Le président de la république auto-proclamée du Karabakh, Arayik Haroutiounian, a quant à lui assuré que son armée « remplissait avec succès ses tâches », ajoutant que « tout est sous contrôle ».

Au dixième jour des combats, aucun camp ne semble avoir pris un avantage déterminant.

Le Nagorny Karabakh, majoritairement peuplé d’Arméniens chrétiens, a fait sécession de l’Azerbaïdjan, un pays chiite, à la chute de l’URSS, entraînant au début des années 1990 une guerre ayant fait 30 000 morts. Le front est quasiment gelé depuis un cessez-le-feu en 1994, malgré des heurts réguliers.

Le président azerbaïdjanais Ilham Aliev, dont le pays riche en pétrole a beaucoup dépensé pour l’acquisition d’armements modernes, a juré de reprendre le Karabakh, excluant une trêve sans retrait militaire arménien de la région ni « excuses » du Premier ministre arménien Nikol Pachinian.

Erevan et Bakou ont jusqu’ici fait fi des nombreux appels à un cessez-le-feu ayant émané de la communauté internationale.

Des volontaires et des réservistes arméniens montent dans un bus sur le territoire arménien en direction de la ligne de front du Haut-Karabakh pour se battre contre les troupes azéries dans le conflit militaire en cours dans la région séparatiste, le 6 octobre 2020. (AFP)

« Menace inacceptable »

Le bilan de 286 morts depuis le début du conflit reste très partiel.
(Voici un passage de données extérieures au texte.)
-- ==== Sys2Proof/Machine/Registers.lean ====
section
/-! DEFINITION. The registers of BAR0 as the host writes them (R348–R373): each word's own rules, and REGISTER_WRITE,
which finds the word at an offset; and the Function Level Reset (R345, R380). -/

namespace Sys2Proof.Machine

/-! ### Mark watches (R338, R362, R363) -/

def watchOffset (w word : Nat) : Nat := 0x19_0000 + 32 * w + 8 * word

def State.watch (s : State) (w : Nat) : Watch := smapGet .reset s.watches w
def State.setWatch (s : State) (w : Nat) (x : Watch) : State := { s with watches := smapPut .reset s.watches w x }

/-- A watch is armed, and fires at once when its condition holds already. -/
def State.armWatch (s : State) (w : Nat) (x : Watch) : State :=
  if watchHolds { x with armed := true } x.mark.toNat (s.markNow x.mark.toNat) then
    (s.setWatch w { x with armed := false, hit := true }).signal x.vector.toNat
  else s.setWatch w { x with armed := true }

/-- The fields of a watch after a write of its first word: HIT clears on a 1. -/
def Watch.fields (x : Watch) (v : Nat) : Watch :=
  { x with mark := BitVec.ofNat 12 v, cmp := BitVec.ofNat 2 (v >>> 12), vector := BitVec.ofNat 11 (v >>> 14),
           hit := x.hit && !bitAt v 34 }

def Watch.sameFields (x y : Watch) : Bool := x.mark == y.mark && x.cmp == y.cmp && x.vector == y.vector

/-- A write of a watch's first word: its fields, then DISARM or ARMED, then the test. -/
def watchWordEffect (w : Nat) (v : DWord) (s : State) : State :=
  let x := s.watch w
  let y := x.fields v.toNat
  let arm := bitAt v.toNat 32
  let disarm := bitAt v.toNat 33
  if (arm && disarm) || y.cmp == 3 || (x.armed && !x.sameFields y) then s.refuse (watchOffset w 0)
  else if disarm then s.setWatch w { y with armed := false }
  else if arm then s.armWatch w y
  else s.setWatch w y

def watchValueEffect (w : Nat) (v : DWord) (s : State) : State :=
  let x := s.watch w
  if x.armed && x.value != v then s.refuse (watchOffset w 1) else s.setWatch w { x with value := v }

/-- WATCH_ARM: a write of the watch's word with ARMED set. -/
def execWatchArm (watch : BitVec 8) (value : DWord) (s : State) : Out :=
  hostWr (watchWordEffect watch.toNat (value ||| 0x1_0000_0000#64)) s

/-- WATCH_DISARM: a write of the watch's word with DISARM set. -/
def execWatchDisarm (watch : BitVec 8) (value : DWord) (s : State) : Out :=
  hostWr (watchWordEffect watch.toNat (value ||| 0x2_0000_0000#64)) s

/-! ### Named rings, the aperture, the gear floor (R355, R358, R359) -/

def namedRingsEffect (v : DWord) (s : State) : State :=
  if s.quiet then
    { s with regs := { s.regs with
        completionRing := BitVec.ofNat 12 v.toNat, eventRing := BitVec.ofNat 12 (v.toNat >>> 16),
        proofRing := BitVec.ofNat 12 (v.toNat >>> 32), seedRing := BitVec.ofNat 12 (v.toNat >>> 48),
        seedReplay := bitAt v.toNat 63 } }
  else s.refuse 0x3030

/-- NAMED_RINGS. -/
def execNamedRings (value : DWord) (s : State) : Out := hostWr (namedRingsEffect value) s

def bar2ApertureEffect (v : DWord) (s : State) : State :=
  if field v.toNat 0 3 > 4 then s.refuse 0x3038
  else { s with regs := { s.regs with bar2Aperture := BitVec.ofNat 3 v.toNat } }

/-- BAR2_APERTURE. -/
def execBar2Aperture (value : DWord) (s : State) : Out := hostWr (bar2ApertureEffect value) s

def gearFloorEffect (v : DWord) (s : State) : State :=
  if field v.toNat 0 2 > s.edition.gearSlow.toNat then s.refuse 0x1030
  else { s with regs := { s.regs with gearFloor := BitVec.ofNat 2 v.toNat } }.requestGear causeFloor

/-- GEAR_FLOOR. -/
def execGearFloor (value : DWord) (s : State) : Out := hostWr (gearFloorEffect value) s

/-! ### Generator counters and gauges (R365, R367) -/

def laneOffset (i : Nat) : Nat := 0x1B_0000 + 8 * i

/-- A lane of an engine in a cluster whose gate is not ON. -/
def State.laneGated (s : State) (i : Nat) : Bool :=
  decide (i < 2304) && (smapGet Gate.reset s.gates (i / 32)).state != .on

def generatorCounterEffect (i : Nat) (v : DWord) (s : State) : State :=
  if !s.quiet || s.laneGated i then s.refuse (laneOffset i)
  else { s with lanes := smapPut 0 s.lanes i v }

/-- GENERATOR_COUNTER_WRITE. -/
def execGeneratorCounterWrite (index : Fin 2320) (value : DWord) (s : State) : Out :=
  hostWr (generatorCounterEffect index.val value) s

def gaugeOffset (g : Nat) : Nat := 0x1_0000 + 16 * g

def gaugeSettingEffect (g : Nat) (v : DWord) (s : State) : State :=
  let m := BitVec.ofNat 32 v.toNat
  if !s.quiet || bitAt v.toNat 31 || isNan m then s.refuse (gaugeOffset g)
  else { s with gauges := smapPut .reset s.gauges g ⟨m, BitVec.ofNat 16 (v.toNat >>> 32)⟩ }

/-- GAUGE_SETTING_WRITE. -/
def execGaugeSettingWrite (index : BitVec 8) (value : DWord) (s : State) : Out :=
  hostWr (gaugeSettingEffect index.toNat value) s

/-! ### REFUSED (R354, R356) -/

def refusedClearEffect (v : DWord) (s : State) : State :=
  if bitAt v.toNat 0 then { s with regs := { s.regs with refused := false } } else s

/-- REFUSED_CLEAR. -/
def execRefusedClear (value : DWord) (s : State) : Out := hostWr (refusedClearEffect value) s

/-! ### The registers that have no command of their own -/

def gateAlarmWord (v : DWord) (s : State) : State := { s with regs := { s.regs with gateAlarm := v } }
def syncLoadWord (v : DWord) (s : State) : State := { s with regs := { s.regs with syncLoad := v } }

/-- BASE_STEP: writable only in IDLE and LOADED. -/
def baseStepWord (v : DWord) (s : State) : State :=
  if s.seq.state = .idle ∨ s.seq.state = .loaded then { s with regs := { s.regs with baseStep := v } }
  else s.refuse 0x2020

def nextMapWord (v : DWord) (s : State) : State :=
  { s with regs := { s.regs with nextMap := BitVec.ofNat 32 v.toNat, nextEpoch := BitVec.ofNat 16 (v.toNat >>> 32) } }

def remoteValueWord (v : DWord) (s : State) : State := { s with regs := { s.regs with remoteValue := v } }

/-- LOAD_ADDR: a multiple of 64. -/
def loadAddrWord (v : DWord) (s : State) : State :=
  if v.toNat % 64 = 0 then { s with regs := { s.regs with loadAddr := v } } else s.refuse 0x3000

def loadSizeWord (v : DWord) (s : State) : State := { s with regs := { s.regs with loadSize := v } }

/-- ABORT_DONE clears on a 1; the vector and its enable are written. -/
def abortDoneWord (v : DWord) (s : State) : State :=
  { s with regs := { s.regs with
      abortDone := s.regs.abortDone && !bitAt v.toNat 0, abortVector := BitVec.ofNat 11 (v.toNat >>> 8),
      abortIrqEn := bitAt v.toNat 19 } }

/-- CAP_STEP: not while a capture is armed. -/
def capStepWord (v : DWord) (s : State) : State :=
  if s.regs.capArmed then s.refuse 0x5008 else { s with regs := { s.regs with capStep := v } }

/-- An MSI-X table word (R373): a vector that is unmasked sends the message that waits for it. -/
def State.setMsix (s : State) (n : Nat) (e : MsixEntry) : State :=
  let s := { s with msix := smapPut .reset s.msix n e }
  if s.msixPending.contains n && !bitAt e.control.toNat 0 then
    { s with msixPending := s.msixPending.erase n }.signal n
  else s

def State.msixEntry (s : State) (n : Nat) : MsixEntry := smapGet .reset s.msix n

/-- DWORD `d` of an MSI-X entry. Bits [31:1] of Vector Control are kept as written: the spec lists them nowhere. Log
entry 13. -/
def msixDwordEffect (n d : Nat) (v : Word) (s : State) : State :=
  let e := s.msixEntry n
  match d with
  | 0 => s.setMsix n { e with address := e.address.extractLsb' 32 32 ++ v }
  | 1 => s.setMsix n { e with address := v ++ e.address.extractLsb' 0 32 }
  | 2 => s.setMsix n { e with data := v }
  | _ => s.setMsix n { e with control := v }

/-- A one-bit trigger. -/
def triggered (v : DWord) (f : State → State) (s : State) : State := if bitAt v.toNat 0 then f s else s

/-- ENABLE in bit 0 and DISABLE in bit 1 of a control word; both at once are refused. -/
def controlWord (offset : Nat) (v : DWord) (enable disable : State → State) (s : State) : State :=
  match bitAt v.toNat 0, bitAt v.toNat 1 with
  | true, true => s.refuse offset
  | true, false => enable s
  | false, true => disable s
  | false, false => s

/-! ### The word at an offset (R348, R349) -/

/-- The blocks at single offsets: identity, status, time, load and debug. -/
def singleWord (off : Nat) (v : DWord) (s : State) : State :=
  match off with
  | 0x1008 => refusedClearEffect v s
  | 0x1028 => gateAlarmWord v s
  | 0x1030 => gearFloorEffect v s
  | 0x1038 => triggered v faultClearEffect s
  | 0x1040 => triggered v counterClearEffect s
  | 0x2008 => syncLoadWord v s
  | 0x2010 => triggered v syncFireEffect s
  | 0x2018 => launchAtEffect v s
  | 0x2020 => baseStepWord v s
  | 0x2030 => nextMapWord v s
  | 0x2038 => triggered v roleCommitEffect s
  | 0x2040 => remoteValueWord v s
  | 0x2048 => remoteSignalEffect (v.extractLsb' 0 12) (v.extractLsb' 12 3) s
  | 0x3000 => loadAddrWord v s
  | 0x3008 => loadSizeWord v s
  | 0x3010 => triggered v loadTriggerEffect s
  | 0x3020 => triggered v abortEffect s
  | 0x3028 => abortDoneWord v s
  | 0x3030 => namedRingsEffect v s
  | 0x3038 => bar2ApertureEffect v s
  | 0x5000 => debugEnEffect v s
  | 0x5008 => capStepWord v s
  | 0x5010 => captureWordEffect v s
  | 0x5018 => winBaseEffect v s
  | _ => s

/-- Whether an offset lies in an array of `n` entries of `size` bytes at `base`. -/
def inArray (off base n size : Nat) : Bool := decide (base ≤ off) && decide (off < base + n * size)

/-- A 64-bit write of the word at an aligned offset. An offset in no listed register, and one that is RO, ignores
it. -/
def wordWrite (off : Nat) (v : DWord) (s : State) : State :=
  if inArray off 0x4000 16 8 then
    let k := (off - 0x4000) / 8
    controlWord off v (portEnableEffect k) (portDisableEffect k) s
  else if inArray off 0x4100 72 8 then
    let c := clusterAt ((off - 0x4100) / 8)
    controlWord off v (clusterEnableEffect c) (clusterDisableEffect c) s
  else if inArray off 0x1_0000 256 16 then
    if off % 16 = 0 then gaugeSettingEffect ((off - 0x1_0000) / 16) v s else s
  else if inArray off 0x4_0000 0x1_0000 1 then windowWrite (off - 0x4_0000) (leBytes 8 v.toNat) s
  else if inArray off 0x10_0000 4096 64 then
    ringContextWriteEffect ((off - 0x10_0000) / 64) ((off - 0x10_0000) % 64 / 8) v s
  else if inArray off 0x14_0000 4096 8 then doorbellEffect ((off - 0x14_0000) / 8) v s
  else if inArray off 0x14_8000 4096 8 then
    let n := (off - 0x14_8000) / 8
    controlWord off v (ringEnableEffect n) (ringDisableEffect n) s
  else if inArray off 0x18_0000 4096 8 then s.updateMark ((off - 0x18_0000) / 8) (fun _ => v)
  else if inArray off 0x18_8000 4096 8 then s.updateMark ((off - 0x18_8000) / 8) (· + v)
  else if inArray off 0x19_0000 256 32 then
    match (off - 0x19_0000) % 32 with
    | 0 => watchWordEffect ((off - 0x19_0000) / 32) v s
    | 8 => watchValueEffect ((off - 0x19_0000) / 32) v s
    | _ => s
  else if inArray off 0x1B_0000 2320 8 then generatorCounterEffect ((off - 0x1B_0000) / 8) v s
  else if inArray off 0x20_0000 2048 16 then
    let n := (off - 0x20_0000) / 16
    let d := (off - 0x20_0000) % 16 / 4
    msixDwordEffect n (d + 1) (v.extractLsb' 32 32) (msixDwordEffect n d (v.extractLsb' 0 32) s)
  else singleWord off v s

/-! ### 32-bit writes (R350) -/

/-- Registers all of whose fields lie in the low half. -/
def lowOnly (off : Nat) : Bool :=
  [0x1030, 0x1038, 0x1040, 0x2010, 0x2038, 0x2048, 0x3010, 0x3020, 0x3028, 0x3038, 0x5000].contains off
    || inArray off 0x4000 16 8 || inArray off 0x4100 72 8 || inArray off 0x14_0000 4096 8 || inArray off 0x14_8000 4096 8

def lowWord (v : DWord) : DWord := v &&& 0xFFFF_FFFF#64

/-- The two halves of one register, as one write. -/
def joinHalves (low : Word) (high : DWord) : DWord := high.extractLsb' 0 32 ++ low

/-- A 32-bit write; `held` is the half that waited when it came. A high half whose register has no low half waiting
has no effect. -/
def halfWrite (off : Nat) (v : DWord) (held : Option HeldHalf) (s : State) : State :=
  let base := off / 8 * 8
  let high := off % 8 = 4
  if inArray off 0x4_0000 0x1_0000 1 then windowWrite (off - 0x4_0000) (leBytes 4 v.toNat) s
  else if inArray off 0x20_0000 2048 16 then
    msixDwordEffect ((off - 0x20_0000) / 16) ((off - 0x20_0000) % 16 / 4) (v.extractLsb' 0 32) s
  else if inArray off 0x18_0000 8192 8 then s.refuse off
  else if lowOnly base then if high then s else wordWrite base (lowWord v) s
  else if !high then { s with regs := { s.regs with heldWrite := some ⟨BitVec.ofNat 26 base, v.extractLsb' 0 32⟩ } }
  else
    match held with
    | some h => if h.offset.toNat = base then wordWrite base (joinHalves h.value v) s else s
    | none => s

/-- A write of BAR0 that the device accepts as an access. -/
def registerWriteEffect (off bytes : Nat) (v : DWord) (s : State) : State :=
  let held := s.regs.heldWrite
  let s := { s with regs := { s.regs with heldWrite := none } }
  if bytes = 8 then wordWrite off v s else halfWrite off v held s

/-- REGISTER_WRITE: any write of BAR0. An access of another size, or not aligned, is an Unsupported Request without
effect (R321). -/
def execRegisterWrite (offset : BitVec 26) (bytes : Nat) (value : DWord) (s : State) : Out :=
  if s.hostAnswers then
    .next (if bar0Shape offset.toNat bytes then registerWriteEffect offset.toNat bytes value s else s.unsupported)
  else .next s

/-! ### FLR (R345, R380) -/

/-- A ring that a reset puts in OFF. -/
def State.ringOff (s : State) (n : Nat) : State :=
  let r := s.ring n
  ((s.setRing n { r with hostPtr := 0, devPtr := 0, pending := false, started := false }).forgetReady n).ringTo n .off

def flrEffect (s : State) : State :=
  let s := abortEffect s
  let s := s.rings.foldl (fun s p => s.ringOff p.1) s
  let s : State := { s with
    watches := smapMap .reset (fun (w : Watch) => { w with armed := false }) s.watches,
    regs := { s.regs with loadAddr := 0, loadSize := 0, loadBusy := false, loadFrom := 0, loadBytes := 0, loadStatus := 0, loadReason := 0,
                          heldWrite := none, readLatch := none } }
  if s.sec.tdi = .locked ∨ s.sec.tdi = .run then
    { s with sec := { s.sec with tdi := .error } }.emit srcMss 0x0410 []
  else s

/-- FLR. -/
def execFlr (s : State) : Out := if s.boot.phase = .ready then .next (flrEffect s) else .next s

end Sys2Proof.Machine
end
L’Azerbaïdjan, qui n’annonce aucune perte parmi ses soldats, évoque la mort de 46 civils, tandis que le Karabakh a dénombré 240 militaires et 19 civils ayant perdu la vie.

Bakou et Erevan disent cependant avoir tué respectivement 2 300 et 3 500 militaires ennemis et se rejettent la responsabilité des hostilités.

La Turquie est accusée d’aggraver le conflit en encourageant l’Azerbaïdjan à l’offensive militaire et est soupçonnée d’avoir déployé des mercenaires syriens au Karabakh, dont plusieurs dizaines auraient été tués.

Si la Russie entretient de bonnes relations avec les deux belligérants, elle reste plus proche de l’Arménie qui appartient à une alliance militaire dominée par Moscou.

Lundi, l’ONG Amnesty International a dénoncé l’usage dans les frappes contre Stepanakert de bombes à sous-munitions, interdites depuis 2010 par une convention internationale.